DALLAS/FT WORTH - Sandbrook is a 1979 graduate of the U.S. Military Academy at West Point. After receiving his Bachelor of Science in management, he spent 13 years in the U.S. Army which included a four-year tour in Germany in cavalry and engineering units, three years as an Associate Professor in the Department of Mathematics at the Military Academy and two years as the Army Program representative to Raytheon. While teaching at West Point, Sanbrook also served as a social aide to President Ronald Reagan and earned his Professional Engineer’s License (PE) in Industrial Engineering.

 

    In addition to his qualifications as an Army Ranger, he earned four Master’s Degrees while in the service - an MBA from Wharton, a Master of Science in Systems Engineering from the University of Pennsylvania, a Master in Public Policy from the Naval War College and Master of Arts in International Relations from Salve Regina University.

What are the “hot button” issues in the concrete industry?
    Currently it is lack of skilled truck drivers that are qualified with commercial driver’s licenses.  It is a problem facing all the trades and it manifests itself in actual ready-mix truck drivers in that they are very difficult to source in all of our markets. 
    In addition, the weather that we have been experiencing in recent months and in some parts of the country for multiple years is disrupting construction schedules and has been ongoing especially through a very rainy, cold and wintery first quarter of 2018.

How do you overcome the weather issue?
    We have to watch our costs. Non-productive labor is a drain on our resources. If our concrete contractor customers are unable to perform their construction services because of the weather, we have no other outlet for that concrete so it all comes down to cost containment.
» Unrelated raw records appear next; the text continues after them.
/-- NOTICE_CONFIG sets one group's enable and priority and no flag; NOTICE_READ lists every group with a pending flag once, by descending
priority and then in tie order, each with its code, priority, enable, pending set and details in the widths and the order of R205, a
detail that is not pending zero, and changes nothing (R198, R199, R205). A location without an owner, which no run makes, is written 0xFF
0xFF (log 21). -/
def Obligations.NoticeConfigAndRead : Prop :=
  let groups : List Group := [.port, .memory, .inst, .cue, .tempo, .link]
  (∀ (s : State) (f : Frame) (rest : List Frame) (a b p : Byte), CanTake s f rest → f.kind = 0x62 → f.body = [a, b, p] →
    (6 ≤ a.toNat ∨ 2 ≤ b.toNat ∨ 4 ≤ p.toNat → exec .noticeConfig s = .next (s.replied f rest .badArg [])) ∧
    (b.toNat ≤ 1 → p.toNat ≤ 3 → ∀ g, groups[a.toNat]? = some g →
      let c : GroupConfig := ⟨decide (b = 1), p.toNat⟩
      let t : Notices :=
        match g with
        | .port => { s.notices with portCfg := c }
        | .memory => { s.notices with memoryCfg := c }
        | .inst => { s.notices with instCfg := c }
        | .cue => { s.notices with cueCfg := c }
        | .tempo => { s.notices with tempoCfg := c }
        | .link => { s.notices with linkCfg := c }
      exec .noticeConfig s = .next (State.replied f rest .ok [a, b, p] { s with notices := t }))) ∧
  (∀ (s : State) (f : Frame) (rest : List Frame), CanTake s f rest → f.kind = 0x60 → f.body = [] →
    let n := s.notices
    let place : Option Location → List Byte := fun l =>
      match l with
      | some l => beBytes 2 l.page ++ beBytes 2 l.offset ++
          match l.owner with
          | some o => [instByte o.inst, BitVec.ofNat 8 o.line]
          | none => [0xFF, 0xFF]
      | none => [0, 0, 0, 0, 0, 0]
    let block : Byte → GroupConfig → List Bool → List Byte → List Byte := fun g c flags details =>
      [g, BitVec.ofNat 8 c.priority, if c.enabled then 1 else 0,
        BitVec.ofNat 8 ((flags.zipIdx.map fun z => if z.1 then 2 ^ z.2 else 0).sum)] ++ details
    exec .noticeRead s = .next (s.replied f rest .ok
      (BitVec.ofNat 8 n.listed.length :: n.listed.flatMap fun g =>
        match g with
        | .port => block 0 n.portCfg [n.holdover, n.lockRestored, n.outClip != 0] (beBytes 4 n.outClip.toNat)
        | .memory => block 1 n.memoryCfg [n.corrected.isSome, n.uncorrectable.isSome, n.dropped.isSome]
            (place n.corrected ++ place n.uncorrectable ++ beBytes 4 (n.dropped.getD 0))
        | .inst => block 2 n.instCfg
            [n.released != 0, n.stolen != 0, n.startFailed != 0, n.admitted != 0, n.clipped != 0, n.limit != 0]
            ([n.released, n.stolen, n.startFailed, n.admitted, n.clipped, n.limit].flatMap fun m => beBytes 3 m.toNat)
        | .cue => block 3 n.cueCfg [n.applied.isSome]
            (match n.applied with
              | some k => [BitVec.ofNat 8 k.applied, BitVec.ofNat 8 k.skipped, BitVec.ofNat 8 (k.first.getD 0xFF)]
              | none => [0, 0, 0])
        | .tempo => block 4 n.tempoCfg [n.tapTempo.isSome] (beBytes 2 (n.tapTempo.getD 0))
        | .link => block 5 n.linkCfg [n.overrun.isSome, n.badFrame.isSome]
            [n.overrun.getD 0,
              match n.badFrame with
              | some .stray => 0
              | some .length => 1
              | some .deselect => 2
              | none => 0]))) ∧
  ∀ n : Notices, (∀ g, (n.config g).priority ≤ 3) →
    (groups.map n.config = [n.portCfg, n.memoryCfg, n.instCfg, n.cueCfg, n.tempoCfg, n.linkCfg]) ∧
    (∀ g, g ∈ n.listed ↔ match g with
      | .port => n.holdover = true ∨ n.lockRestored = true ∨ n.outClip ≠ 0
      | .memory => n.corrected ≠ none ∨ n.uncorrectable ≠ none ∨ n.dropped ≠ none
      | .inst => n.released ≠ 0 ∨ n.stolen ≠ 0 ∨ n.startFailed ≠ 0 ∨ n.admitted ≠ 0 ∨ n.clipped ≠ 0 ∨ n.limit ≠ 0
      | .cue => n.applied ≠ none
      | .tempo => n.tapTempo ≠ none
      | .link => n.overrun ≠ none ∨ n.badFrame ≠ none) ∧
    (∀ g, g ∈ n.listed ↔ n.pending g = true) ∧
    n.listed.Pairwise fun g h =>
      (n.config h).priority < (n.config g).priority ∨
        (n.config h).priority = (n.config g).priority ∧ groups.idxOf g < groups.idxOf h

/-- NOTICE_CLEAR of 1 to 6 entries clears the named flags with their details and the named bits of the named masks, and nothing else; the
entries of one group are joined, flags and bits, before the clear (log 17). A bad count, an unknown group or a flag not of its group, in
any entry, is BAD_ARG and clears nothing (R200, R205). -/
def Obligations.NoticeClearClearsWhatItNames : Prop :=
  ∀ (s : State) (f : Frame) (rest : List Frame), CanTake s f rest → f.kind = 0x61 →
    (∀ n es, f.body = n :: es → es.length = 20 * n.toNat → (n = 0 ∨ 6 < n.toNat) →
      exec .noticeClear s = .next (s.replied f rest .badArg [])) ∧
    ∀ es : List (Byte × Byte × List Byte), 1 ≤ es.length → es.length ≤ 6 → (∀ e ∈ es, e.2.2.length = 18) →
      f.body = BitVec.ofNat 8 es.length :: es.flatMap (fun e => e.1 :: e.2.1 :: e.2.2) →
      let flagCounts : List Nat := [3, 3, 6, 1, 1, 2]
      ((∃ e ∈ es, 6 ≤ e.1.toNat ∨ ∃ m, flagCounts[e.1.toNat]? = some m ∧ 2 ^ m ≤ e.2.1.toNat) →
        exec .noticeClear s = .next (s.replied f rest .badArg [])) ∧
      ((∀ e ∈ es, ∃ m, flagCounts[e.1.toNat]? = some m ∧ e.2.1.toNat < 2 ^ m) →
        let n := s.notices
        let named : Byte → Nat → Bool := fun g k => es.any fun e => decide (e.1 = g) && e.2.1.getLsbD k
        let mask : Byte → (w k o : Nat) → BitVec w → BitVec w := fun g w k o m =>
          if named g k then
            (es.filter fun e => e.1 = g).foldl
              (fun m e => m &&& ~~~ BitVec.ofNat w (beVal ((e.2.2.drop o).take (w / 8)))) m
          else m
        exec .noticeClear s = .next (State.replied f rest .ok []
          { s with notices :=
              { n with
                holdover := n.holdover && !named 0 0, lockRestored := n.lockRestored && !named 0 1,
                outClip := mask 0 32 2 0 n.outClip,
                corrected := if named 1 0 then none else n.corrected,
                uncorrectable := if named 1 1 then none else n.uncorrectable,
                dropped := if named 1 2 then none else n.dropped,
                released := mask 2 24 0 0 n.released, stolen := mask 2 24 1 3 n.stolen,
                startFailed := mask 2 24 2 6 n.startFailed, admitted := mask 2 24 3 9 n.admitted,
                clipped := mask 2 24 4 12 n.clipped, limit := mask 2 24 5 15 n.limit,
                applied := if named 3 0 then none else n.applied,
                tapTempo := if named 4 0 then none else n.tapTempo,
                overrun := if named 5 0 then none else n.overrun,
                badFrame := if named 5 1 then none else n.badFrame } }))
How would you describe the state of the construction industry in general terms? Has there been an increase or a slowdown?
    I would say the construction industry is very robust and there is a lot of pent up demand for jobs that are in progress and have been delayed because of the weather. But outside of the weather, I’m very certain we are in a very robust construction environment especially in the markets we serve. We have a regional footprint that is very focused on the bay area of California, the Dallas/Fort Worth market, West Texas, the Mid-Atlantic States from Washington, DC through Philadelphia, northern New Jersey into New York City. My comments are very specific to these markets, which are extremely vibrant. 

Why do you feel they are so vibrant in those markets?
    I think that we are still in a very good part of the economic cycle. I think the unemployment rate has had an impact on both residential and commercial construction, and with the GDP approaching three percent on an annualized rate, which is significantly higher than it has been in the last eight years, I think there is a lot of optimism for further growth now that people are spending more money. New homes are being purchased and constructed. New office buildings are being built.
    A move from brick and mortar retail has led to the real growth of big box warehouses in various parts of the country that take a lot of concrete. So all of the above are leading to the robustness we are seeing.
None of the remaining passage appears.